START Entries provided

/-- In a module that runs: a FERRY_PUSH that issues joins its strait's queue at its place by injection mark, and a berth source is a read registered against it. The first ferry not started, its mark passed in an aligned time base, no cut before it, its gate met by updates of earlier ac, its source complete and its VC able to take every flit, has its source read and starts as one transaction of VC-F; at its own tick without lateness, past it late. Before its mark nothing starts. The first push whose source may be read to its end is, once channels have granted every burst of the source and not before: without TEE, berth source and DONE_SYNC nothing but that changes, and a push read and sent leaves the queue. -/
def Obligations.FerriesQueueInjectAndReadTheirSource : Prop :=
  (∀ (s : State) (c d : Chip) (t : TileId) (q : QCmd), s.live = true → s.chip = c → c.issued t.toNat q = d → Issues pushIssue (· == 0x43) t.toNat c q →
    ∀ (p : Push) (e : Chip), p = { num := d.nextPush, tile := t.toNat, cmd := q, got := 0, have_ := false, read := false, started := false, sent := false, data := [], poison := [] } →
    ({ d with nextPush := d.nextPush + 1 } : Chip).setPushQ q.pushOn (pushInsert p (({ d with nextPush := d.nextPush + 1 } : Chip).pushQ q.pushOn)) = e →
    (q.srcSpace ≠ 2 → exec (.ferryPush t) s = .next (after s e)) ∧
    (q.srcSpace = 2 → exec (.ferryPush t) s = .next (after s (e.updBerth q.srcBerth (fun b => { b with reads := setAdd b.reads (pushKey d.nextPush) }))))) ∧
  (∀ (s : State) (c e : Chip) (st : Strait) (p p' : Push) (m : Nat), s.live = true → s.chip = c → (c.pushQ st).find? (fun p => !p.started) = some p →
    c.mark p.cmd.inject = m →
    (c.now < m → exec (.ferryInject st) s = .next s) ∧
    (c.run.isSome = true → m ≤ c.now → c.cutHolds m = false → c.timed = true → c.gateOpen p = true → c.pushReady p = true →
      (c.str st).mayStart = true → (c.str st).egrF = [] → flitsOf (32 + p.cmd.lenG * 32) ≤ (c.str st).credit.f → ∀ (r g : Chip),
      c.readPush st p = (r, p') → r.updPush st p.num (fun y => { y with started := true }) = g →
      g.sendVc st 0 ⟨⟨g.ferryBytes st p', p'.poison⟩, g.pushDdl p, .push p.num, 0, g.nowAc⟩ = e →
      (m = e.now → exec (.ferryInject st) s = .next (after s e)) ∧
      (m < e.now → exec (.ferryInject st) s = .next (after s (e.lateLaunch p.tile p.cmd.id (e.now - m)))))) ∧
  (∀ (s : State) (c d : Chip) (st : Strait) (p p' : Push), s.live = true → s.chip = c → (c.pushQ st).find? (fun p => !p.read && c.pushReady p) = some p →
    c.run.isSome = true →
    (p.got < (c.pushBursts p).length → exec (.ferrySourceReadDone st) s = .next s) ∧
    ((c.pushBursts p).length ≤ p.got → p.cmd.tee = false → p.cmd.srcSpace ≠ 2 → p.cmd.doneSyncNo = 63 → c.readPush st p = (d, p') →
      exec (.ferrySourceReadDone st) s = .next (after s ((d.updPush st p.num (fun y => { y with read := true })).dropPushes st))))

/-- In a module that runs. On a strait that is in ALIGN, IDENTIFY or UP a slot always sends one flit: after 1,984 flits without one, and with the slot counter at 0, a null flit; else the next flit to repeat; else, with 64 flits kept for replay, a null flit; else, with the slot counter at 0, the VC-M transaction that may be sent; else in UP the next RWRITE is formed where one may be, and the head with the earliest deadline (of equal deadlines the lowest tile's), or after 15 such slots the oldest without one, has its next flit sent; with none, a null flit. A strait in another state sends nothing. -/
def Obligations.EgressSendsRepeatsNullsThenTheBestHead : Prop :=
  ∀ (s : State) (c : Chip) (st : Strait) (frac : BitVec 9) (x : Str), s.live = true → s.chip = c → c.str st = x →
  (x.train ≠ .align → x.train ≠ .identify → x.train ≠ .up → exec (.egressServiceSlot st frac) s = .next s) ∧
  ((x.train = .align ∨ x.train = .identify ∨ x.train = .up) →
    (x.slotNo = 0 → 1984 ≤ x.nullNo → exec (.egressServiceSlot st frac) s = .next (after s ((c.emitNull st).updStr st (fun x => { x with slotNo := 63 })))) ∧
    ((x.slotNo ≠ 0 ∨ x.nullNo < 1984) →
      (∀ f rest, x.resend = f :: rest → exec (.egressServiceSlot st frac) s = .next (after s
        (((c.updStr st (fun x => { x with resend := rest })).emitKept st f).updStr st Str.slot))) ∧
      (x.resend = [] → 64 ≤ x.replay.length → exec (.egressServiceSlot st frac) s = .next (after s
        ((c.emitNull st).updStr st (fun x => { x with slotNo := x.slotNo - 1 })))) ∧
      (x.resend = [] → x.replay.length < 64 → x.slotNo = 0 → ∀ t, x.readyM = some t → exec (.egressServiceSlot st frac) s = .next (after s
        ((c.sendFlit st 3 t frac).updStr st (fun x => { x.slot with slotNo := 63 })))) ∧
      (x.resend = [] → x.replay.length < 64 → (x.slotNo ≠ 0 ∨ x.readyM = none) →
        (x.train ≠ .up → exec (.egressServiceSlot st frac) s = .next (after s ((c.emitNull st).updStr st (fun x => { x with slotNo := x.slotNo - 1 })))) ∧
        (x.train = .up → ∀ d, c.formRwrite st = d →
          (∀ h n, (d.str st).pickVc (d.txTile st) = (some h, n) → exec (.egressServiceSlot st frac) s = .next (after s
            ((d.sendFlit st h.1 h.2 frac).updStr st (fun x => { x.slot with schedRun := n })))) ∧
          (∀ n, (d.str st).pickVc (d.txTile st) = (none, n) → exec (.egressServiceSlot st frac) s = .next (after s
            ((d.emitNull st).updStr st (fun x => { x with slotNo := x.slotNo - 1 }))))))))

END Entries provided
START Entries provided

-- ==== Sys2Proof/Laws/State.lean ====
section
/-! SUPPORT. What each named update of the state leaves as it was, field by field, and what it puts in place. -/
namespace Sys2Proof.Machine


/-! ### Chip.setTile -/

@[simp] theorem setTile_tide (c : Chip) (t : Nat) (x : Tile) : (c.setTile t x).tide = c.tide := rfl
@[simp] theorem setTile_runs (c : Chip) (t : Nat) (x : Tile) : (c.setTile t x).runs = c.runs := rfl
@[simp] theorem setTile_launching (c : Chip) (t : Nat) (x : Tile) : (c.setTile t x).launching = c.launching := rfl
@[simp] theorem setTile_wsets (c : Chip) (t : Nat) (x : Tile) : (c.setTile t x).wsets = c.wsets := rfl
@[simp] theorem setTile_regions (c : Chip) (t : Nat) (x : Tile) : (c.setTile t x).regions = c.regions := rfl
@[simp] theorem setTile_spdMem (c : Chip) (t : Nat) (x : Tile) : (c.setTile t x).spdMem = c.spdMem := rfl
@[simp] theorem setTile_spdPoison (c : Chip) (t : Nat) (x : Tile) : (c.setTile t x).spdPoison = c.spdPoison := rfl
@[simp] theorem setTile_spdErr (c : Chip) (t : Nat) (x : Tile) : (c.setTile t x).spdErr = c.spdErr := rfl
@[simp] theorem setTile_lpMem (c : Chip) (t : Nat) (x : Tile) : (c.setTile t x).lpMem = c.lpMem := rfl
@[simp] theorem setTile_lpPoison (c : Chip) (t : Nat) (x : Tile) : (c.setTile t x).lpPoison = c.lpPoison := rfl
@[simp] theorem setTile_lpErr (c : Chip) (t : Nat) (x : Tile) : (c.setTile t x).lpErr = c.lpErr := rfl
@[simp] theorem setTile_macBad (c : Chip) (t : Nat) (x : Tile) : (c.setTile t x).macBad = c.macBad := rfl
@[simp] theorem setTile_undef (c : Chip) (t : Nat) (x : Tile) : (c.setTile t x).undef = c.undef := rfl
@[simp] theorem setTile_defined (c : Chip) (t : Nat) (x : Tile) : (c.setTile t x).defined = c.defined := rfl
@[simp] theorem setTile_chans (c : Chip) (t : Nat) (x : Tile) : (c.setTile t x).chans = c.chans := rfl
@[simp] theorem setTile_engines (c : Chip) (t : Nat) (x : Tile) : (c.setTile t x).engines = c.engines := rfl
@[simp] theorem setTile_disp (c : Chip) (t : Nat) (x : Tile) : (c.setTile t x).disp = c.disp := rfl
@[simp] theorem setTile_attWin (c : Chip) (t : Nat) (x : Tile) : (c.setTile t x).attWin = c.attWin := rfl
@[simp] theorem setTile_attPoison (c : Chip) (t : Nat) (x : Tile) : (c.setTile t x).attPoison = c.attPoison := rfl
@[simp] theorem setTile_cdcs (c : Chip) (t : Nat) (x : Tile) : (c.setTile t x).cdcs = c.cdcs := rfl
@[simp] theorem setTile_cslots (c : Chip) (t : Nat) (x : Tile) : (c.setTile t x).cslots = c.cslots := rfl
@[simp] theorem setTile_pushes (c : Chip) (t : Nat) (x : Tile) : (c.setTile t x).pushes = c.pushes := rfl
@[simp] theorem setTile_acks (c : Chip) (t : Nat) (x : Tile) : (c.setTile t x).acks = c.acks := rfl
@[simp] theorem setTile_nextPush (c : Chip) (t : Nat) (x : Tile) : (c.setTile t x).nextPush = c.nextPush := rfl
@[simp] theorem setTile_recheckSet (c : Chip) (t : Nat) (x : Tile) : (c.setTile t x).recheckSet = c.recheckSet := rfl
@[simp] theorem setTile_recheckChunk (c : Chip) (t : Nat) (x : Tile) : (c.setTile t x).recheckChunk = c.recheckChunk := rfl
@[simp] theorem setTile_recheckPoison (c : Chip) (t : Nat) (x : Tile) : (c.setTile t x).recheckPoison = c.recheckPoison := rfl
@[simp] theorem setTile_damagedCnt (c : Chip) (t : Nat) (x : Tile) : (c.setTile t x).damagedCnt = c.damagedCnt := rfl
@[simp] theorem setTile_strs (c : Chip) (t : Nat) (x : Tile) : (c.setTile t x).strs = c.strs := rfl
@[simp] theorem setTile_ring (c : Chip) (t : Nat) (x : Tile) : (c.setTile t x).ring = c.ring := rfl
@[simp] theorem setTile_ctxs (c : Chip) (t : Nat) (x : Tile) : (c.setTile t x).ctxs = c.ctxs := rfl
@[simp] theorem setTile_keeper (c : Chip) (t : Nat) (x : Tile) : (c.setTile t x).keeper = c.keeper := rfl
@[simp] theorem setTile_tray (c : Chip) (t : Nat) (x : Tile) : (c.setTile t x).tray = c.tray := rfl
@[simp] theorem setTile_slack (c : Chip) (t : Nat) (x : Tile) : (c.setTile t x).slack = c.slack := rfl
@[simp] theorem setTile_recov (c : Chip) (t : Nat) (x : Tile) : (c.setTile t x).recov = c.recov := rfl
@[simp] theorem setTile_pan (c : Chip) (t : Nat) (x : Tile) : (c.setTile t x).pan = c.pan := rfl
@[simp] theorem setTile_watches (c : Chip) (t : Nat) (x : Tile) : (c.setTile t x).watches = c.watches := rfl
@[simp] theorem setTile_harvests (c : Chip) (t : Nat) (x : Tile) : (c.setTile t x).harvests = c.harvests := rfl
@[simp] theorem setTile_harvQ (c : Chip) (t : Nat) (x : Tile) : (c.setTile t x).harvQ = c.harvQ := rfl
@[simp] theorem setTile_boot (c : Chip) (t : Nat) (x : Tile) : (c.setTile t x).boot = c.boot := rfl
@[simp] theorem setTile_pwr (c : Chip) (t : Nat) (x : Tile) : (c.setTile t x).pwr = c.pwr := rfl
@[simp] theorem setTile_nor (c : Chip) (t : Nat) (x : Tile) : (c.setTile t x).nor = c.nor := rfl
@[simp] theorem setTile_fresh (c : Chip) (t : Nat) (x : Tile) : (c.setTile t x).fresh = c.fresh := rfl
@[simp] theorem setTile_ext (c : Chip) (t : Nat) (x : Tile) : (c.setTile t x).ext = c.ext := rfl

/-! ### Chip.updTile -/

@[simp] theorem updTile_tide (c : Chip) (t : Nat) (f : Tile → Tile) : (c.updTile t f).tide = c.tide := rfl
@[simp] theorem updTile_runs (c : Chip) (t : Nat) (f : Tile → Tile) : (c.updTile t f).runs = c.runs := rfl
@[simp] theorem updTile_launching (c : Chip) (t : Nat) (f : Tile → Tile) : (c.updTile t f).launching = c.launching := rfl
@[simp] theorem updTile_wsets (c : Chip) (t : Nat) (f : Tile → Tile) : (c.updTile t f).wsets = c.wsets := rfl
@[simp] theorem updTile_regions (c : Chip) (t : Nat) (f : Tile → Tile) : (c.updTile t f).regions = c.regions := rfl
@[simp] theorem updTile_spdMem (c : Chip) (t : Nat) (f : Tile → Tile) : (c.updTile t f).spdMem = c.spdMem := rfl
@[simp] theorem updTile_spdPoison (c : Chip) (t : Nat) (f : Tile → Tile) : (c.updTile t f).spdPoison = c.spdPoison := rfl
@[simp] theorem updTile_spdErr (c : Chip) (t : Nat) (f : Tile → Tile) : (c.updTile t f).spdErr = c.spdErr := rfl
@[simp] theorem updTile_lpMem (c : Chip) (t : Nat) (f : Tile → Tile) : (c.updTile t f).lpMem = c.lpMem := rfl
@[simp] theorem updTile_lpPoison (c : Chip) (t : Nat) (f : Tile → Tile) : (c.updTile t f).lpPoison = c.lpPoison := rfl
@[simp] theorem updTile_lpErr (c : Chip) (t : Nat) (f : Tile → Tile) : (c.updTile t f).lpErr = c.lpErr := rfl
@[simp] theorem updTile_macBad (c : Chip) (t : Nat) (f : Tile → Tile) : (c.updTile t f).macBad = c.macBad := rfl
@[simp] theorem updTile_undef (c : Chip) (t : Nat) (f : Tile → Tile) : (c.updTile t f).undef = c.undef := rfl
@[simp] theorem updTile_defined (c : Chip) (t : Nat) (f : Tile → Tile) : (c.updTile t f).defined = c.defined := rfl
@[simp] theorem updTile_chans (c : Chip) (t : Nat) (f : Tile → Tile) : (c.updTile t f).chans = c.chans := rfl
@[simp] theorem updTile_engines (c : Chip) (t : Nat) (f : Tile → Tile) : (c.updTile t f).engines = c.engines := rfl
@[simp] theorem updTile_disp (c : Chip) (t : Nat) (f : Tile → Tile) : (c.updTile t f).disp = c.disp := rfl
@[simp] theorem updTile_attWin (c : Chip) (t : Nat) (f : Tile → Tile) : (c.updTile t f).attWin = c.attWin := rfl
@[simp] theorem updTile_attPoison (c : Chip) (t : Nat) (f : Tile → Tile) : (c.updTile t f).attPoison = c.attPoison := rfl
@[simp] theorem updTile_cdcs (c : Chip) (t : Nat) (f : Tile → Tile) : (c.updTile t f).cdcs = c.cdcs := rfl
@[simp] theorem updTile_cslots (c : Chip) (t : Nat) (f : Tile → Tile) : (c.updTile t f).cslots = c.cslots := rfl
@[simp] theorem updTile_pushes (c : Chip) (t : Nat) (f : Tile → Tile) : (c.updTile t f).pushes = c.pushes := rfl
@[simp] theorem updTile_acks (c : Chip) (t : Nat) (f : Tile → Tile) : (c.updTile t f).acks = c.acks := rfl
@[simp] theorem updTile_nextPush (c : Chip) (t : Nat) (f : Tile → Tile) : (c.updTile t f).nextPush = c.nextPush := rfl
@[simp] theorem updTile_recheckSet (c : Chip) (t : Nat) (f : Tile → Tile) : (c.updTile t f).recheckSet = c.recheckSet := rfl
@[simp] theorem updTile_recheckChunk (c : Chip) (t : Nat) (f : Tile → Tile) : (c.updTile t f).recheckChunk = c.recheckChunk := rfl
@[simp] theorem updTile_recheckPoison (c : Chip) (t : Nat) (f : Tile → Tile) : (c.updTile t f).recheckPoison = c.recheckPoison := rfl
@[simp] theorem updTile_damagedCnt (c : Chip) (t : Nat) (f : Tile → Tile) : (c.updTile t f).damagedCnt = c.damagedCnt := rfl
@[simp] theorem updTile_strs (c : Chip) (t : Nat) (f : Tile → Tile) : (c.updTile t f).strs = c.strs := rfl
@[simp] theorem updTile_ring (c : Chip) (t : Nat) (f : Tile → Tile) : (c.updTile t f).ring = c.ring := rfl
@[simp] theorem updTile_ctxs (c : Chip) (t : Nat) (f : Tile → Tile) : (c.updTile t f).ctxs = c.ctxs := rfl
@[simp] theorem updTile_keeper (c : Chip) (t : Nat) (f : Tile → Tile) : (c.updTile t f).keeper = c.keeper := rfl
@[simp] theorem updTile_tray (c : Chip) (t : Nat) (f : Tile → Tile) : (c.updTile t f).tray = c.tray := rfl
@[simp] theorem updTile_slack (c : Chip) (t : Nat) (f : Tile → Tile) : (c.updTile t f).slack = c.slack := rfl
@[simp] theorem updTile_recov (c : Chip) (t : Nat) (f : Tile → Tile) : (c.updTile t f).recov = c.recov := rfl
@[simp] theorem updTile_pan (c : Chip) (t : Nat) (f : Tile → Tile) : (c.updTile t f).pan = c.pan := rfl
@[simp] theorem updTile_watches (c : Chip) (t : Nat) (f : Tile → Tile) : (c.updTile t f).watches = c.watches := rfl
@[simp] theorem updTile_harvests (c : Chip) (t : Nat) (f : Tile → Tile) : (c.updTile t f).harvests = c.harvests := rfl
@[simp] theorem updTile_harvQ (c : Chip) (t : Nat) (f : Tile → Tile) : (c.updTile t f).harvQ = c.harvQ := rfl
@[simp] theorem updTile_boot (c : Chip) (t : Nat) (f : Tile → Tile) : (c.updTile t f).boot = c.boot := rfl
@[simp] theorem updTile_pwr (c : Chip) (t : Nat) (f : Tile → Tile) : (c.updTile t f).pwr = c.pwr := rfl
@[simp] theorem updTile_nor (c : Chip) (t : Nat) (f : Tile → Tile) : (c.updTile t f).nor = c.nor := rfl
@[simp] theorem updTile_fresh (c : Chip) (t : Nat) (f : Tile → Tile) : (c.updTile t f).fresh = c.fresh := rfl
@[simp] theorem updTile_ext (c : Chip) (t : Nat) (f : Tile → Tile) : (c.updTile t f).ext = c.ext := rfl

END Entries provided

Your goal
Where a line of the data holds the word "tide", copy that line.

Answer space
@[simp] theorem setTile_tide (c : Chip) (t : Nat) (x : Tile) : (c.setTile t x).tide = c.tide := rfl
@[simp] theorem updTile_tide (c : Chip) (t : Nat) (f : Tile → Tile) : (c.updTile t f).tide = c.tide := rfl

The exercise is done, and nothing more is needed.